The loss of chromosome-protective telomeres has been considered a major barrier to the creation of healthy mammal clones, but scientists have been unable to determine how telomere length is controlled in developing embryos. Research on mouse and cow clones, reported in the 17 May issue of the Proceedings of the National Academy of Sciences, sheds light on how some clones deal with this problem.
The ends of chromosomes are capped by wads of DNA called telomeres. Each time a cell divides, they get clipped a little bit shorter. When the telomeres are worn away, the chromosomes become vulnerable to mutations, possibly paving the way for age-related diseases such as atherosclerosis and certain cancers.

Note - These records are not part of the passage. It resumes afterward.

-- ==== Sys2Proof/Machine/Brine.lean ====
section
/-!
DEFINITION. Sys2Proof/Machine/Brine.lean: brine records (R99-R113): delimiting, the checks made at arrival, the effect of each
record on its world with the checks made at application, and DIST_BUILD.
-/
namespace Sys2Proof.Machine

/-! ## Records and their fields -/

/-- Cuts bulk data into records by LENGTH; the index of a record that overruns (R106). DESIGN CHOICE: a record whose LENGTH is
below its 32-byte header, or a rest shorter than a header, is BAD_LENGTH at that index (log entry 119). -/
def delimit : Nat → List Byte → List (List Byte) → Sum Nat (List (List Byte))
  | 0, _, acc => .inl acc.length
  | fuel + 1, bs, acc =>
    if bs.isEmpty then .inr acc
    else
      let n := getU bs 4 4
      if bs.length < 32 ∨ n < 32 ∨ n > bs.length then .inl acc.length
      else delimit fuel (bs.drop n) (acc ++ [bs.take n])

/-- Header fields of a record (Table 04.8). -/
def recType (r : List Byte) : Nat := getU r 0 1
def recTarget (r : List Byte) : Nat := getU r 8 4
def recSeq (r : List Byte) : Nat := getU r 12 4
def recTime (r : List Byte) : Nat := getU r 16 8

/-- A cell address at an offset (R105). -/
def addrAt (r : List Byte) (o : Nat) : CellAddr :=
  ⟨⟨getU r o 2, getU r (o + 4) 4, getU r (o + 9) 1, getU r (o + 8) 1⟩, getU r (o + 2) 1 == 1, getU r (o + 10) 2⟩

/-- A mover record (Table 04.6). -/
def moverOf (b : List Byte) : Mover := {
  shape := getU b 0 1, cls := getU b 1 1, segment := getU b 2 2, id := getU b 4 4, centre := getSs b 8 4 3,
  extent := getSs b 20 4 3, rot := getSs b 32 2 9, vel := getSs b 52 4 3, tRef := getU b 64 8, tFrom := getU b 72 8,
  tTo := getU b 80 8, velUncert := getU b 88 4 }

/-! ## Checks at arrival (Table 04.10, checks 1 and 2) -/

/-- Check 1. -/
def recordCrcOk (r : List Byte) : Bool :=
  getU r 28 4 == crc32c (r.take 28 ++ zeros 4 ++ r.drop 32)
    && (recType r != 1 || r.length != 32864 || getU r 88 4 == crc32c (r.drop 96))

/-- The LENGTH of Table 04.9. -/
def recordLen (r : List Byte) : Option Nat :=
  match recType r with
  | 1 => some 32864
  | 2 => some (56 + 16 * getU r 48 2)
  | 3 => some (40 + 96 * getU r 32 2)
  | 4 => some 48
  | 5 => some 40
  | 6 => some (56 + 512 * getU r 49 1 * getU r 50 1 * getU r 51 1)
  | 7 => some 136
  | 8 => some 56
  | 9 => some 32
  | _ => none

/-- Reserved fields (offset, bytes) of a mover record at `o`. -/
def moverResv (o : Nat) : List (Nat × Nat) := [(o + 50, 2), (o + 92, 4)]
/-- Reserved fields of a cell address at `o`. -/
def addrResv (o : Nat) : List (Nat × Nat) := [(o + 3, 1), (o + 12, 4)]

/-- Reserved fields of a record. -/
def recordResv (r : List Byte) : List (Nat × Nat) :=
  [(2, 2), (24, 4)] ++ match recType r with
  | 1 => [(62, 2), (72, 16)]
  | 2 => addrResv 32 ++ [(52, 4)] ++ (List.range (getU r 48 2)).map fun i => (59 + 16 * i, 5)
  | 3 => (34, 6) :: (List.range (getU r 32 2)).flatMap fun i => moverResv (40 + 96 * i)
  | 4 => [(33, 1)]
  | 5 => [(33, 7)]
  | 6 => addrResv 32 ++ [(52, 4)]
  | 7 => (34, 6) :: moverResv 40
  | 8 => addrResv 32 ++ [(50, 6)]
  | _ => []

/-- Indices of a cell address are within range, and FINE_IDX is 0 at LEVEL 0 (R105). -/
def addrOk (r : List Byte) (o : Nat) : Bool :=
  decide (getU r (o + 2) 1 ≤ 1 ∧ getU r (o + 8) 1 < 32 ∧ getU r (o + 9) 1 < 16 ∧ getU r (o + 10) 2 < 4096)
    && (getU r (o + 2) 1 == 1 || getU r (o + 10) 2 == 0)

/-- Values of a mover record are within range (R99). -/
def moverOk (w : World) (b : List Byte) : Bool :=
  let m := moverOf b
  decide (m.shape ≤ 1 ∧ m.cls ≤ 3 ∧ m.segment < w.segments.length ∧ m.tFrom ≤ m.tTo) && m.extent.all (decide <| 0 ≤ ·)
    && (m.shape == 0 || at0 m.extent 2 == 0)

/-- Indices and values of a record are within range. -/
def recordRangeOk (w : World) (r : List Byte) : Bool :=
  match recType r with
  | 1 => decide (getU r 32 1 ≤ 1 ∧ getU r 40 1 < 32 ∧ getU r 41 1 < 16 ∧ getU r 42 2 < 4096)
      && (getU r 32 1 == 1 || getU r 42 2 == 0)
  | 2 => addrOk r 32 && inR (getU r 48 2) 1 4096 &&
      (List.range (getU r 48 2)).all fun i => decide (getU r (56 + 16 * i) 2 < 4096 ∧ getU r (58 + 16 * i) 1 < 16)
  | 3 => decide (getU r 32 2 ≤ 1024) && (List.range (getU r 32 2)).all fun i => moverOk w (slice r (40 + 96 * i) 96)
  | 4 => decide (getU r 32 1 < 64 ∧ getU r 36 4 ≤ getU r 40 4 ∧ getU r 44 1 ≤ getU r 45 1 ∧ getU r 45 1 < 32)
      && decide (getU r 46 1 ≤ getU r 47 1 ∧ getU r 47 1 < 16)
  | 5 => decide (getU r 32 1 < 64)
  | 6 => addrOk r 32 && decide (getU r 48 1 ≤ 3) && inR (getU r 49 1) 1 2 && inR (getU r 50 1) 1 2 && inR (getU r 51 1) 1 2
  | 7 => decide (getU r 32 1 < 16 ∧ getU r 33 1 ≤ 1 ∧ recTarget r = 0) && moverOk w (slice r 40 96)
  | 8 => addrOk r 32 && getU r 34 1 == 0 && decide (getU r 48 2 ≤ 32767)
  | _ => true

/-- The status a record is refused with at arrival. FLAGS bits 7:4 of a PAN_REPLACE header are reserved too. -/
def recordBad (urgent : Bool) (world : Nat) (w : World) (r : List Byte) : Option Nat :=
  if !recordCrcOk r then some 0x0402
  else if (if urgent then recType r != 7 else recType r == 7 || (recordLen r).isNone) || getU r 1 1 != world then some 0x0106
  else if recordLen r ≠ some r.length then some 0x0104
  else if !((recordResv r).all fun f => allZero (slice r f.1 f.2)) || (recType r == 1 && decide (getU r 33 1 ≥ 16)) then
    some 0x0105
  else if !recordRangeOk w r then some 0x0106
  else none

/-! ## Cells of a box (R110) -/

/-- A cell shifted along s, u and v at its level; none below an index of 0. A fine cube may lie in the next coarse
cell. -/
def CellAddr.shift (a : CellAddr) (dx dy dz : Int) : Option CellAddr :=
  let k : Nat := if a.fine then 16 else 1
  let f (c i : Nat) (d : Int) : Int := (c * k + (if a.fine then i else 0) : Nat) + d
  let x := f a.cell.slice (a.idx % 16) dx
  let y := f a.cell.iu (a.idx / 16 % 16) dy
  let z := f a.cell.iv (a.idx / 256) dz
  if x < 0 ∨ y < 0 ∨ z < 0 then none
  else
    let n (v : Int) := v.toNat
    some ⟨⟨a.cell.seg, n x / k, n z / k, n y / k⟩, a.fine, if a.fine then (n z % 16 * 16 + n y % 16) * 16 + n x % 16 else 0⟩

/-- The cells of a box, x fastest; none for one outside the address space. -/
def boxCells (a : CellAddr) (nx ny nz : Nat) : List (Option CellAddr) :=
  (List.range nz).flatMap fun z => (List.range ny).flatMap fun y => (List.range nx).map fun x => a.shift x y z

/-- The cells around a box, of the same level. -/
def shellCells (a : CellAddr) (nx ny nz : Nat) : List (Option CellAddr) :=
  (List.range (nz + 2)).flatMap fun z => (List.range (ny + 2)).flatMap fun y => (List.range (nx + 2)).filterMap fun x =>
    if inR x 1 nx && inR y 1 ny && inR z 1 nz then none else some (a.shift (x - 1 : Int) (y - 1 : Int) (z - 1 : Int))

/-- The directory kind of a coarse cell of a world; none where the cell does not exist. -/
def State.cellKind (s : State) (w : Nat) (c : Cell) : Option Nat :=
  let x := s.wd w
  if x.hasCell c then some (dirKind (s.dirEntry (x.dirIndex c))) else none

/-- A cell of a box can take a DIST_BUILD pan: a coarse cell of the world, or a fine cube that is PRESENT (log entry
30). -/
def State.boxCellOk (s : State) (w : Nat) : Option CellAddr → Bool
  | none => false
  | some a => if a.fine then (s.panAt w a).isSome else (s.cellKind w a.cell).isSome

/-- FAR cells of a box: each will take a new handle. -/
def State.farCells (s : State) (w : Nat) (l : List (Option CellAddr)) : Nat :=
  (l.filter fun a => match a with
    | some a => !a.fine && s.cellKind w a.cell == some 0
    | none => false).length

/-- The cells of a job. -/
def DistJob.base (j : DistJob) : CellAddr :=
  let c := fun i => j.cell.getD i 0
  ⟨⟨c 0, c 1, c 2, c 3⟩, c 4 == 1, c 5⟩
def DistJob.cells (j : DistJob) : List (Option CellAddr) :=
  boxCells j.base (j.dims.getD 0 1) (j.dims.getD 1 1) (j.dims.getD 2 1)

/-- Free handles that no waiting box will take. -/
def State.spareHandles (s : State) : Nat :=
  s.freeHandles - sumN (s.worlds.distJobs.map fun j => s.farCells j.world j.cells)

/-! ## Effects (Table 04.9, checks 5 and 6) -/

/-- What applying a record gives: the status it is refused with, or the bytes counted (Table 02.6) and the new state. -/
abbrev Applied := Sum Nat (Nat × State)

/-- PAN_REPLACE. -/
def applyPanReplace (w : Nat) (r : List Byte) (s : State) : Applied :=
  let a : CellAddr := ⟨⟨getU r 34 2, getU r 36 4, getU r 41 1, getU r 40 1⟩, getU r 32 1 == 1, getU r 42 2⟩
  let write (h : Nat) (s : State) : State :=
    s.brinePan h a (getU r 33 1 &&& 8) (recTime r) (recSeq r) (getU r 60 2) (getU r 88 4) (r.drop 96)
  let i := (s.wd w).dirIndex a.cell
  match s.cellKind w a.cell with
  | none => .inl 0x0207
  | some k =>
    if a.fine ∧ k ≠ 2 then .inl 0x0207
    else match s.panAt w a with
      | some h => .inr (32832, (write h s).markDirty w i)
      | none =>
        if s.spareHandles = 0 then .inl 0x0303
        else
          let t := s.takeHandle
          let s := if a.fine then t.2.setFine (dirFine (s.dirEntry i)) a.idx (2 ^ 31 + t.1) else t.2.setDir w i (dirOf 1 0 t.1)
          .inr (32840, (write t.1 s).markDirty w i)

/-- One voxel entry of a patch. -/
def patchVoxel (payload e : List Byte) : List Byte :=
  let i := getU e 0 2
  let old := slice payload (8 * i) 8
  let new := (List.range 4).flatMap fun c => if bit (getU e 2 1) c then slice e (8 + 2 * c) 2 else slice old (2 * c) 2
  payload.take (8 * i) ++ new ++ payload.drop (8 * i + 8)

/-- VOXEL_PATCH. -/
def applyVoxelPatch (w : Nat) (r : List Byte) (s : State) : Applied :=
  let a := addrAt r 32
  match s.panAt w a with
  | none => .inl 0x0207
  | some h =>
    let n := getU r 48 2
    let p := (recordsOf (r.drop 56) 16 n).foldl patchVoxel (s.panPayload h)
    let interp := max (getU (s.panHeader h) 28 2) (getU r 50 2)
    .inr (8 * n + 64, (s.brinePan h a 0 (recTime r) (recSeq r) interp (crc32c p) p).markDirty w ((s.wd w).dirIndex a.cell))

/-- MOVER_TABLE: the rows of the table that it replaces, in HBM too. -/
def applyMoverTable (w : Nat) (r : List Byte) (s : State) : Applied :=
  let n := getU r 32 2
  let rows := slice r 40 (96 * n) ++ zeros (96 * ((s.wd w).movers.length - n))
  .inr (8 + 96 * n, (s.hbmWrite (moverAddr w 0) rows).modWd w fun x => { x with
    movers := (recordsOf (r.drop 40) 96 n).map fun b => some (moverOf b) })

/-- WORKCELL_DEFINE (R101, R103). -/
def applyDefine (w : Nat) (r : List Byte) (s : State) : Applied :=
  let x := s.wd w
  let k : Workcell := {
    id := getU r 32 1, world := w, segment := getU r 34 2, sliceLo := getU r 36 4, sliceHi := getU r 40 4,
    iuLo := getU r 44 1, iuHi := getU r 45 1, ivLo := getU r 46 1, ivHi := getU r 47 1, fineMapBase := 0, cells := 0 }
  if k.segment ≥ x.segments.length ∨ k.sliceHi ≥ (x.seg k.segment).dirSlices ∨
    s.worlds.workcells.any fun o => o.id == k.id || o.overlaps k then .inl 0x0207
  else if k.list.any fun c => s.cellKind w c == some 0 then .inl 0x0207
  else match lowestFit s.fineUsed k.count fineMapCount with
    | none => .inl 0x0303
    | some base =>
      let cs := k.list
      let s := (List.range cs.length).foldl (init := s) fun s j =>
        let i := x.dirIndex (cs.getD j ⟨0, 0, 0, 0⟩)
        (s.hbmWrite (fineAddr (base + j) 0) (zeros 16384)).setDir w i (dirOf 2 (base + j) (dirHandle (s.dirEntry i)))
      let k := { k with fineMapBase := base, cells := cs.length }
      .inr (32 + 16392 * cs.length, (s.putWorkcell 1 k).modWorlds fun y => { y with workcells := y.workcells ++ [k] })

As a safeguard, in cells such as egg, sperm, and stem cells, an enzyme called telomerase is responsible for preventing this wear and tear by maintaining telomere length. But after development is finished, telomerase becomes inactive in adult cells. One of the expected dangers of cloning is that worn down telomeres will be inherited from the adult cells used in lieu of an egg or sperm cell, and indeed the telomeres of adult clones are often shorter than normal.
To see what might go wrong with the telomeres of cloned animals between cell fusion and maturity, a team led by Lenhard Rudolph of the Hannover School of Medicine and Heiner Niemann of the Institute for Animal Science at Mariensee, Germany, tracked the length of telomeres during development. By comparing mouse and cow embryos made either by normal fertilization, in vitro fertilization, or cloning, they discovered that developing embryos can fix short telomeres.
No matter where the source of their DNA, as soon as the embryos became hollow balls of cells, between the developmental stages known as blastocyst and morula, telomerase lengthened telomeres to the right size. In embryos where the telomerase gene was deleted, the telomeres of all embryos became shorter than normal.
This study reveals the "crucial moment in development" when the telomere deficiency of cloned embryos gets fixed, says Maria Blasco, a molecular biologist at the Spanish National Cancer Center in Madrid, Spain. Why do some clones still end up with short telomeres? Blasco suspects that cloning can lead to chemical modification of DNA, possibly blocking telomerase from its target.